Is this a military ‘me too’ costume?



Gov. Bill Walker signed an administrative order, piggy backing it as a ceremony during the return of Last Frontier Honor Flight veterans who went to Washington, D.C. to visit the war memorials.

The event took place at the Ted Stevens International Airport, where veterans disembarked from the 10th Honor Flight and were wheeled in to the front of the pop-up event to be included in the picture.

In front of men and women who were wearing medals earned through service, and wearing his military-style incident command jacket, Walker wielded his pen while highlighting his role as commander in chief.

It was a contrast with U.S. Sen. Dan Sullivan, a lieutenant colonel in the United States Marine Corps Reserves, who had greeted the Honor Flight veterans in D.C. in his civilian suit and tie. No need to pull rank on these heroic veterans.

Senator Dan Sullivan greets a group of Alaska World War II, Korean and Vietnam veterans visiting Washington, D.C. as part of the The Last Frontier Honor Flight, Inc. The flight – the 10th since the Alaska Honor Flight was founded – brought the 275th Alaska veteran (125th from our Greatest Generation) to visit and experience the monuments and memorials built in honor of their service and sacrifice. “On behalf of a grateful state and nation, I say thank you,” Sullivan said.

Was Gov. Walker, who has not served in the military, borrowing glory from the heroes of World War II, the Korean War and the Vietnam War?

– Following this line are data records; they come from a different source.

theorem status_frame (tag : Half) (s : State) :
    (status tag s).pins = s.pins ∧ (status tag s).pitch = s.pitch ∧ (status tag s).track = s.track
      ∧ (status tag s).cameras = s.cameras ∧ (status tag s).gates = s.gates ∧ (status tag s).stops = s.stops
      ∧ (status tag s).fill = s.fill ∧ (status tag s).robots = s.robots ∧ (status tag s).doses = s.doses
      ∧ (status tag s).bus = s.bus ∧ (status tag s).mainSwitch = s.mainSwitch ∧ (status tag s).groups = s.groups
      ∧ (status tag s).access = s.access ∧ (status tag s).time = s.time ∧ (status tag s).counters = s.counters
      ∧ (status tag s).events = s.events ∧ (status tag s).pending = s.pending := by
  simp only [status]
  simp

theorem faultClear_frame (tag : Half) (target number : Byte) (s : State) :
    (faultClear tag target number s).pins = s.pins ∧ (faultClear tag target number s).pitch = s.pitch
      ∧ (faultClear tag target number s).cameras = s.cameras ∧ (faultClear tag target number s).stops = s.stops
      ∧ (faultClear tag target number s).fill = s.fill ∧ (faultClear tag target number s).time = s.time
      ∧ (faultClear tag target number s).pending = s.pending := by
  simp only [faultClear]
  (repeat' split) <;> simp [clearGateFault_frame, clearRobotFault_frame, clearSwitchFault_frame,
    clearGroupFault_frame, clearZoneLatch_frame, clearCabinetLatch_frame]

/-! ## Requests at the link (R178, R180) -/

theorem linkIdle_iff (s : State) : s.linkIdle = true ↔ s.link.sending = none ∧ s.link.buffer = [] := by
  simp [State.linkIdle]

/-- With the link idle a request is its rule. -/
theorem hostRequest_of_idle {s : State} (h : s.linkIdle = true) (c : Instr) (rule : State → State) :
    hostRequest c rule s = .next (rule s) := by
  simp [hostRequest, h]

/-- With the link not idle a request's frame goes to the receive buffer. -/
theorem hostRequest_waits {s : State} (h : s.linkIdle = false) {c : Instr} {f : Frame} (hf : requestFrame c = some f)
    (rule : State → State) : hostRequest c rule s = .next { s with link := s.link.receive f } := by
  simp [hostRequest, h, hf, State.mapLink]

/-- All that a request can do: its rule with the link idle, and otherwise a change of the link alone. -/
theorem hostRequest_cases {c : Instr} {rule : State → State} {s t : State} (h : hostRequest c rule s = .next t) :
    (s.linkIdle = true ∧ t = rule s) ∨ (s.linkIdle = false ∧ ∃ l : Link, t = { s with link := l }) := by
  cases hi : s.linkIdle
  · refine .inr ⟨rfl, ?_⟩
    simp only [hostRequest, hi, Bool.false_eq_true, if_false] at h
    split at h <;> cases h
    · exact ⟨_, rfl⟩
    · exact ⟨s.link, rfl⟩
  · rw [hostRequest_of_idle hi] at h
    cases h
    exact .inl ⟨rfl, rfl⟩

/-- A frame handed to the receive buffer joins it, or is counted as overrun with two in it (R178). -/
theorem receive_eq (l : Link) (f : Frame) :
    l.receive f =
      if l.buffer.length < 2 then { l with buffer := l.buffer ++ [f] }
      else { l with overrunErrors := min (l.overrunErrors + 1) 65535 } := rfl

end Sys2Proof.Machine
end

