/-- Settles O14: a frame is served as its request, and all but RESTART leave the frames behind it. -/
theorem requestFramesReachTheirRule : Obligations.RequestFramesReachTheirRule := by
  intro c f rest s spelt quiet waiting
  have idle : (s.withBuffer []).linkIdle = true := (linkIdle_iff _).2 ⟨quiet, rfl⟩
  refine ⟨serve f (s.withBuffer []), (exec_of_frame spelt _).trans (hostRequest_of_idle idle c (serve f)), ?_⟩
  have taken : requestTaken s = serve f (s.withBuffer rest) := requestTaken_of_waiting quiet waiting
  refine congrArg _ (taken.trans ?_)
  split
  · next restarts =>
    obtain ⟨tag, rfl⟩ := frame_of_restart spelt restarts
    rw [serve_restart tag s rest, serve_restart tag s []]
  · next other => exact serve_passing other (s.withBuffer []) rest

end Sys2Proof.Machine
end
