-- ==== Sys2Proof/Machine/Audio.lean ====
section
/-! DEFINITION. The audio engine (43_audio.md): the control operations, the timer and the tick service. A control operation
"either performs its effect in full or raises an error and changes nothing else" (R205); there is one stream (R216). -/

namespace Sys2Proof.Machine

/-- AUD_CTRL with OP = 0: no operation (R110, R235). -/
def execAudNop (s : State) : Host.Outcome State Fault Refusal := .next s

/-- ARM (R206). -/
def execArm (s : State) : Host.Outcome State Fault Refusal :=
  if s.audState = .streaming then .next (raiseAud .busy s)
  else .next (clearTimer { s with audState := .armed, dacEn := true })

/-- PLAY: the checks in R207's order, then the stream starts. After a completing service AUD_CNT is 0 (R211), so a PLAY
with no new count records error 3 (R207, R233), although R240 says of that order that "the new stream starts" (DESIGN
CHOICE, log 28: the rule that defines the fact wins, as 90_conflicts.md C15 has it). -/
def execPlay (s : State) : Host.Outcome State Fault Refusal :=
  if s.audState = .idle then .next (raiseAud .notArmed s)
  else if s.audState = .streaming then .next (raiseAud .busy s)
  else if s.audCnt = 0 then .next (raiseAud .zeroCount s)
  else if s.audPtr.getLsbD 0 then .next (raiseAud .align s)
  else .next { clearTimer s with done := false, audState := .streaming }

/-- STOP (R208): from Streaming to Armed, a pending tick discarded; otherwise no effect. -/
def execStop (s : State) : Host.Outcome State Fault Refusal :=
  if s.audState = .streaming then .next (clearTimer { s with audState := .armed })
  else .next s

/-- Tick() (R202): MR0 <- 1; a tick while MR0 = 1 is lost. -/
def tick (s : State) : State := { s with mr0 := true }

/-- One PCLK cycle of the timer; the timer counts only while it runs (R201; log 12). -/
def timerCycle (s : State) : State :=
  if timerRunning s then
    if s.tmrPc = s.tmrPr then
      if s.tmrTc = s.tmrMr then tick { s with tmrPc := 0, tmrTc := 0 }
      else { s with tmrPc := 0, tmrTc := s.tmrTc + 1 }
    else { s with tmrPc := s.tmrPc + 1 }
  else s

/-- The timer's step. -/
def timerStep (s : State) : Host.Outcome State Fault Refusal := .next (timerCycle s)

/-- The tick service is enabled (R209). -/
def serviceEnabled (s : State) : Bool := s.mr0 && timerRunning s

/-- Complete() (R211). It leaves AUD_CNT = 0 for a PLAY that comes next (log 28). -/
def completeStream (s : State) : State :=
  { clearCounters { s with audState := .armed } with audPtr := 0, done := true }

/-- The tick service once its sample is read (R210). -/
def playSample (sample : Half) (s : State) : State :=
  let t := writeDac (dacWord sample)
    { s with mr0 := false, audReads := s.audReads ++ [s.audPtr] }
  let t := { t with audPtr := t.audPtr + 2, audCnt := t.audCnt - 1 }
  if t.audCnt = 0 then completeStream t else t

/-- The audio service unit's step (R209, R210). Not enabled, it does nothing; a read that is not backed leaves the
engine Streaming with MR0 = 1, "the step never happens" (R210, R236; log 6). -/
def serviceStep (s : State) : Host.Outcome State Fault Refusal :=
  if serviceEnabled s then
    match memRead2 s s.audPtr with
    | .value sample => .next (playSample sample s)
    | .stuck => .next s
    | .device a => .refused (.deviceRead a)
  else .next s

end Sys2Proof.Machine
end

Were they being used as props for a photo op for the governor, who faces a tough re-election battle?

It’s a question for the veterans among us.

Normally, governors are issued incident command jackets by the U.S. Army National Guard to wear during disasters in the incident command environment, since constitutionally the governor is the commander in chief for the Army and Air Guard.

They are not typically worn during civilian events, although a governor can wear it whenever he chooses. The patches are merely decorative to inform everyone who the governor is in the hierarchy of command.

Back in 2007, Gov. Sarah Palin visited Alaska Air National Guard troops at Camp Virginia, Kuwait, and wore a loose-fitting T-shirt.

Gov. Sarah Palin looks over a squad from her state during a visit to Camp Virginia, Kuwait in 2007. The tour of the desert camp culminated at lunch with her Alaska National Guard Soldiers in the dining facility. Wikimedia photo.


Administrative Order No. 293 creates an 11-member task force to research and coordinate efforts, collect histories and artifacts, research funding and propose possible sites.

“Alaska has a rich and complicated relationship with the U.S. military,” states the administrative order.

Major components of that history currently go unrecognized. The internment of Alaska Native people in Southeast Alaska during WWII. The role African-American soldiers played in the building of the Alcan, referred to as the “Road to Integration” in the Army. The Aleutian Islands’ role as the only part of North America to endure prolonged enemy occupation by Japan during World War II.”

“Alaska has more veterans per capita than any other state in the country, and Alaska Native people serve the armed forces in higher proportions than any other demographic. It is important to recognize this history, and honor those who sacrifice, those who continue to serve, and those who will serve the future,” the order says.

The task force, which will be appointed by the governor, is to produce an initial report by Oct. 1.


  1. Well played, Suzanne, on the Walker “cosplay” title. Walker really is an empty suit using everyone around him to appear to legitimize his theft, of valor, of PFDs, and God only knows what other ripoffs of the Alaskan people he has planned before we can kick his sorry ass out the door. When do Alaskans stop falling for these lying bastards? I’d like to know his net worth before the governorship and after.

  2. I dont understand the purpose of the commission. Anyone with a modicum of interest in Alaska history knows that African Americans played a significant role in building the Alcan, and that Native Alaskans were interred in SE Alaska due to the Japanese invasion threat.

    • Yep… we could. Not saying we will… but we could. Not sure if the word ignorant comes into play but we can only hope that Alaskans will be thoughtful in the next election. Easy there Kate..ignorant is a strong word.

  3. And what about the Prince William Sound Museum started by and populated by Ted Spencer…this museum is the gem of Whittier with excellent exhibits with lots of military information and history. Spencer’s museum captures the essence of the military and is well rounded. Ted founded the Alaska Aviation Heritage Museum and is considered the Godfather of Alaska aviation history, and that includes the military’s efforts as well.

  4. Interesting. Walker wears military style clothing when dealing with Vets and the wears kuspuks when dealing with Alaska Natives. Gee…what could be his motive?